▸ Aim of the task
The lines to be extracted run from the start of the listing through the line containing "start (ab : Byte)"; copy them exactly and nothing else.

┌──

-- ==== Sys2Proof/Machine/Sequencer.lean ====
section
/-! DEFINITION. The sequencer pointer (SEQ, IPC, CCH, DIX) of R31: where it stands, which primitive it names, how a command
begins, and how the pointer moves when a primitive has ended (advance, complete, exit on failure: R178). -/

namespace Sys2Proof.Machine

/-- What the sequencer pointer names (R31). -/
inductive Named where
  /-- `prim_START(ab)` -/
  | start (ab : Byte)
  /-- `xmit(v)`, `v` at a position -/
  | byte (pos : WirePos) (v : Byte)
  /-- `prim_STOP()` -/
  | stop
  /-- a byte of a glyph ROM address that does not exist -/
  | noRom (a : Nat)
  /-- nothing: no command runs -/
  | nothing
  deriving DecidableEq, Repr

/-- The data byte DIX names: `GROM[5 * GIDX + DIX]` for 0 to 4, then the separator (R66, R165). -/
def dataByteAt (s : State) : Named :=
  if s.dix.toNat < glyphW then
    if gromAddr s.gidx.toNat s.dix.toNat < gromSize then
      .byte .dataPayload (gromAt s.par.toParams (gromAddr s.gidx.toNat s.dix.toNat))
    else .noRom (gromAddr s.gidx.toNat s.dix.toNat)
  else .byte .dataPayload separator

/-- What the pointer names in a host primitive: the command word says it (R31). -/
def hostPrimitive (s : State) : Named :=
  match (opField s.cmd).toNat with
  | 2 => .start (loField s.cmd)
  | 3 => .byte .dataPayload (loField s.cmd)
  | 4 => .stop
  | _ => .nothing

/-- What the pointer names in a macro command's procedure (R131, R132). -/
def channelPrimitive (s : State) : Named :=
  match s.cch with
  | .start => .start devAddrByte
  | .ctrl => if s.seq = .sChr then .byte .ctrlData ctrlDataByte else .byte .ctrlCmd ctrlCmdByte
  | .payload =>
    if s.seq = .sChr then dataByteAt s
    else if s.seq = .sInit ∧ isParamStep s.ipc.toNat then .byte .param s.pb
    else .byte .cmdPayload s.pb
  | .stop => .stop

/-- What the sequencer pointer names (R31). -/
def named (s : State) : Named :=
  match s.seq with
  | .idle => .nothing
  | .prim => hostPrimitive s
  | .sCmd | .sInit | .sCur | .sChr => channelPrimitive s

/-- The position of the byte the sequencer pointer names, if it names one (R31, R75). A byte of a host WBYTE stands in
`dataPayload` (log entry 11). -/
def posOf (s : State) : Option WirePos :=
  match named s with
  | .start _ => some .addr
  | .byte pos _ => some pos
  | .stop | .noRom _ | .nothing => none

/-- Where a bus command begins: BUSY, SEQ, and the pointer at its first primitive (R31, R131, R132, R140, R160, R161,
R172). Immediate commands never begin. -/
def begin (i : Instr) (s : State) : State :=
  let s := { s with php := none }
  match i with
  | .start _ _ | .wbyte _ | .stop => runs .prim s
  | .scmd v => atChan .start (loadPb v (runs .sCmd s))
  | .init => atChan .start (loadPb (iromAt s.par.toParams 0) (clearIpc (runs .sInit s)))
  | .setcur p _ => atChan .start (loadPb (pageByte p) (clearIpc (runs .sCur s)))
  | .wchar k => atChan .start (loadGidx ((glyphIndex k).getD 0) (runs .sChr s))
  | .nop | .binit | .clrerr | .wAddrWrite _ | .wCtrlCmd | .wCtrlData => s
  | .dDisplayOff | .dClockDivide | .dMultiplex | .dDisplayOffset | .dChargePump | .dAddressingMode => s
  | .dSegmentRemap | .dComScanDec | .dContrast | .dPrecharge | .dVcomDeselect | .dFollowRam => s
  | .dNormalDisplay | .dDisplayOn | .dStartLine _ | .dPageAddr _ | .dColLow _ | .dColHigh _ | .wDataByte _ => s

/-- The commands that complete at the accepting edge (R172): NOP, CLRERR, BINIT, every refused command, and WCHAR of an
unsupported character. -/
def immediate (i : Instr) (s : State) : Bool :=
  stateRefuses i s ||
  match i with
  | .start _ _ | .wbyte _ | .stop | .scmd _ | .init | .setcur _ _ => false
  | .wchar k => (glyphIndex k).isNone
  | .nop | .binit | .clrerr | .wAddrWrite _ | .wCtrlCmd | .wCtrlData => true
  | .dDisplayOff | .dClockDivide | .dMultiplex | .dDisplayOffset | .dChargePump | .dAddressingMode => true
  | .dSegmentRemap | .dComScanDec | .dContrast | .dPrecharge | .dVcomDeselect | .dFollowRam => true
  | .dNormalDisplay | .dDisplayOn | .dStartLine _ | .dPageAddr _ | .dColLow _ | .dColHigh _ | .wDataByte _ => true

/-- The procedure that is closing was abandoned: the last acknowledge bit was 1 and the policy reports it (R133; log entry
13). -/
def abandoning (s : State) : Bool := s.ackl && s.par.nackPolicy == .report

/-- The command's end after a procedure that did not return Ok (R130, R140, R160, R161). -/
def procFailed (r : Result) (s : State) : State :=
  if s.seq = .sInit then fail .initFailure s else endCommand (resultCode r) s

/-- The next `sendCommand` of INIT or SETCUR: `IPC <- IPC + 1`, its payload byte in PB (R31, R140, R160). -/
def nextCommand (b : Byte) (s : State) : State :=
  atChan .start (loadPb b (advanceIpc s))

/-- What follows a procedure that returned Ok (R31, R140, R160). -/
def procOk (s : State) : State :=
  match s.seq with
  | .sInit =>
    if s.ipc.toNat < 22 then nextCommand (iromAt s.par.toParams (s.ipc.toNat + 1)) s
    else endCommand .ok (setReady s)
  | .sCur =>
    if s.ipc.toNat < 2 then nextCommand (cursorByteAt s.cmd (s.ipc.toNat + 1)) s else endCommand .ok s
  | .idle | .prim | .sCmd | .sChr => endCommand .ok s

/-- The pointer after a primitive of a procedure that returned Ok: CCH advances, and DIX within `sendDataBytes`, which alone
writes it (R31, R132, R178). -/
def nextPrimitive (s : State) : State :=
  match s.cch with
  | .start => atChan .ctrl s
  | .ctrl => if s.seq = .sChr then atChan .payload (loadDix 0 s) else atChan .payload s
  | .payload =>
    if s.seq = .sChr ∧ s.dix.toNat < glyphW then loadDix (s.dix.toNat + 1) s else atChan .stop s
  | .stop => procOk s

/-- The pointer of a macro command after a primitive that ended with `r` (R131 to R133). -/
def channelDone (r : Result) (s : State) : State :=
  if s.cch = .stop then
    if abandoning s then procFailed .nack s
    else match r with
      | .ok => procOk s
      | .nack => procFailed .nack s
      | .timeout => procFailed .timeout s
  else match r with
    | .ok => nextPrimitive s
    | .nack => atChan .stop s
    | .timeout => procFailed .timeout s

/-- The move of the sequencer pointer when the primitive it names has ended with a result (R31, R178). -/
def movePointer (x : Result × State) : State :=
  match x.2.seq with
  | .idle => x.2
  | .prim => endWithResult x
  | .sCmd | .sInit | .sCur | .sChr => channelDone x.1 x.2

/-- The block has a byte to send at position `pos`: it runs a command whose pointer stands there, the bus is enabled, and,
but for the first byte, a transaction is open (R97, R131, R132). -/
def atPos (pos : WirePos) (s : State) : Bool :=
  s.busy && s.en && (s.opn || pos == .addr) && posOf s == some pos

/-- A byte that is the first of a transaction: a start, first or repeated, and the address byte (R93, R94). -/
def sendAddress (name : String) (ab : Byte) (s : State) : Host.Outcome State Fault Refusal :=
  if atPos .addr s then .next (movePointer (primStart ab s)) else .refused (.outOfPosition name)

/-- A later byte of a transaction, sent at its position (R97). -/
def sendAt (name : String) (pos : WirePos) (v : Byte) (s : State) : Host.Outcome State Fault Refusal :=
  if atPos pos s then .next (movePointer (xmit v s)) else .refused (.outOfPosition name)

/-- The stop condition at the end of a transaction (R96). -/
def sendStop (s : State) : Host.Outcome State Fault Refusal :=
  if s.busy && s.en && s.opn then .next (movePointer (primStop s)) else .refused (.outOfPosition "STOP")

end Sys2Proof.Machine
end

└──

▸ Answer to this task
-- ==== Sys2Proof/Machine/Sequencer.lean ====
section
/-! DEFINITION. The sequencer pointer (SEQ, IPC, CCH, DIX) of R31: where it stands, which primitive it names, how a command
begins, and how the pointer moves when a primitive has ended (advance, complete, exit on failure: R178). -/

namespace Sys2Proof.Machine

/-- What the sequencer pointer names (R31). -/
inductive Named where
  /-- `prim_START(ab)` -/
  | start (ab : Byte)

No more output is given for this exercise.